ASSIGNED TASK:
Find every line of the records that has "good" and return it.

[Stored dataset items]
/-- The portState of port `p` by the state decision of BMCA (4 LISTENING, 6 MASTER, 7 PASSIVE, 8 UNCALIBRATED, 9 SLAVE;
3 where P2 is not used for PTP of the domain, 0 without a TIME section). `out`: its announceReceiptTimeout has passed, the
end of LISTENING on a port that hears no Announce. -/
def State.portDecision (s : State) (p : Nat) (out : Bool) : Nat :=
  let st := s.mgdState
  let slaved := st == G_ACQUIRING || st == G_LOCKED
  let master := st == G_MASTER || s.mgd.announcing
  let one := s.clockType != 2 || s.doublyAttached
  let cur := s.regN 0x20400054 / 16 ^ (p - 1) % 16
  let free := if s.slaveOnly then 4 else 6
  if !s.hasSec SEC_TIME then 0
  else if s.clockType = 3 ∧ p = 2 then 3
  else if slaved && s.fld MGD_SRC == p then (if st = G_LOCKED then 9 else 8)
  else match s.portBest p with
    | none =>
      if one then (if master then free else 4)
      else if (!slaved && !master) || (decide (cur ≤ 4) && !out) then 4 else free
    | some e =>
      if s.leads then (if keyLt e.key s.ownAnnounce.key then 7 else if master then free else 4)
      else if slaved then
        if s.doublyAttached then 7
        else if one then 4
        else if (s.bestAnnounce.map (fun b => b.2.gm)) == some e.gm then 7
        else free
      else if master then free
      else 4

/-- MGD_PORTSTAT follows; `out`: the port whose announceReceiptTimeout has passed. -/
def State.portStates (s : State) (out : Nat := 0) : State :=
  if s.portsOff then s
  else s.setRegN 0x20400054 (s.portDecision 1 (out == 1) + 16 * s.portDecision 2 (out == 2))

/-- A change of state: event 0x0110 with the old and new states, and what happens to SYNC (R334). -/
def State.setMgdState (s : State) (new : Nat) : State :=
  let old := s.mgdState
  if old = new then s
  else
    let s := (s.setFld MGD_STATE new).mgdEvent 0x110 [BitVec.ofNat 8 old, BitVec.ofNat 8 new]
    let s :=
      if new = G_MASTER then ({ s with mgd := { s.mgd with holding := false } }).setSync true
      else if new = G_HOLDOVER ∧ (old = G_LOCKED ∨ old = G_MASTER) ∧ s.flag MGD_STAT_SYNC ∧ 0 < s.holdSyncMs then
        { s with mgd := { s.mgd with holding := true } }
      else if new = G_ACQUIRING ∧ old = G_HOLDOVER ∧ s.mgd.holding then s
      else s.setSync false
    let s := s.closeMeas
    let s := { s with mgd := { s.mgd with good := 0 } }
    let s := if new = G_HOLDOVER then
        ((({ s with mgd := { s.mgd with holdAt := s.mono } }).setRegN MGD_HOLDMS 0).setRate s.heldRate)
      else s
    ({ s with mgd := { s.mgd with announcing := new == G_MASTER } }).portStates

/-! ### Alarms (R344) -/

def almReg (a off : Nat) : Nat := 0x20400060 + 0x10 * a + off
def ALM_ARM (a : Nat) : Fld := ⟨almReg a 0xC, 0, 0⟩
def ALM_TASK (a : Nat) : Fld := ⟨almReg a 0xC, 12, 8⟩

/-- The target of alarm `a`, its seconds [47:32] those of the present time. -/
def State.almTarget (s : State) (a : Nat) : Nat :=
  NS * (s.regN (almReg a 4) + 2 ^ 32 * (s.now / NS / 2 ^ 32)) + s.regN (almReg a 0)

def State.setAlmTarget (s : State) (a t : Nat) : State :=
  (s.setRegN (almReg a 4) (t / NS)).setRegN (almReg a 0) (t % NS)

/-- Alarm `a` fires. -/
def State.fireAlarm (s : State) (a : Nat) (late stepped : Bool) : State :=
  let t := s.almTarget a
  let odd := late || stepped
  let above := if odd then min ((s.now - t) / 1000) 4194303 else 0
  let arg := a + ofBool late * 2 ^ 8 + ofBool stepped * 2 ^ 9 + above * 2 ^ 10
  let s := s.triggerAt (ts32Of (if odd then s.now else t)) 58 (s.fld (ALM_TASK a)) 5 (0x884 + a) arg
  let p := s.regN (almReg a 8) * 1000
  let s := if p = 0 then s.setFlag (ALM_ARM a) false
    else if stepped then s.setAlmTarget a (t + ((s.now - t) / p + 1) * p)
    else s.setAlmTarget a (t + p)
  if late then (s.setFlag (MGD_ERR 5) true).event 0x117 (0x884 + a) [] else s

/-- A write of MGD_ALMaCTL (ALARM_ARM): a target already past fires at once. -/
def State.armAlarm (s : State) (a : Nat) (v : Word) : State :=
  let s := (s.setFld (ALM_TASK a) (bitsOf v.toNat 12 8)).setFld (ALM_ARM a) (bitsOf v.toNat 0 0)
  if s.flag (ALM_ARM a) && decide (s.almTarget a < s.now) then s.fireAlarm a true false else s

/-- ALARM_FIRE: Marigold time reaches the target. -/
def State.alarmFire (s : State) (a : Nat) : State :=
  if s.flag (ALM_ARM a) && decide (s.almTarget a ≤ s.now) then s.fireAlarm a false false else s

/-- A forward step fires each armed alarm whose target it passes, once. -/
def State.stepAlarms (s : State) (before : Nat) : State :=
  (List.range 4).foldl (fun s a =>
    let t := s.almTarget a
    if s.flag (ALM_ARM a) && decide (before < t ∧ t ≤ s.now) then s.fireAlarm a false true else s) s

/-! ### Steps (R331) -/

/-- A step by `d` ns with its cause (Table EVR-9, 0x0111). -/
def State.mgdStep (s : State) (d : Int) (cause : Nat) : State :=
  let before := s.now
  let s := { s with mgdNs := ((s.mgdNs : Int) + d).toNat }
  let s := ((s.bump MGD_STEPS |>.pmc1 10 0x11).setRegN 0x20400038 (unsignedOf 32
    (if d < -2147483647 then -2147483647 else if d > 2147483647 then 2147483647 else d))).setFlag (MGD_ERR 0) true
  let s := s.event 0x111 MGD_LOC (sBytes 8 d ++ leBytes 1 cause ++ [0, 0, 0])
  let s := if s.mgdState = G_MASTER then s else s.setSync false
  let s := { s with mgd := { s.mgd with good := 0 } }
  let s := s.seqStep d
  if 0 < d then s.stepAlarms before else s

/-! ### The servo (R335) -/

def clampRate (r : Int) : Int :=
  let m : Int := 200000 * 65536
  if r < -m then -m else if r > m then m else r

EXPECTED ANSWER:
    let s := { s with mgd := { s.mgd with good := 0 } }
  let s := { s with mgd := { s.mgd with good := 0 } }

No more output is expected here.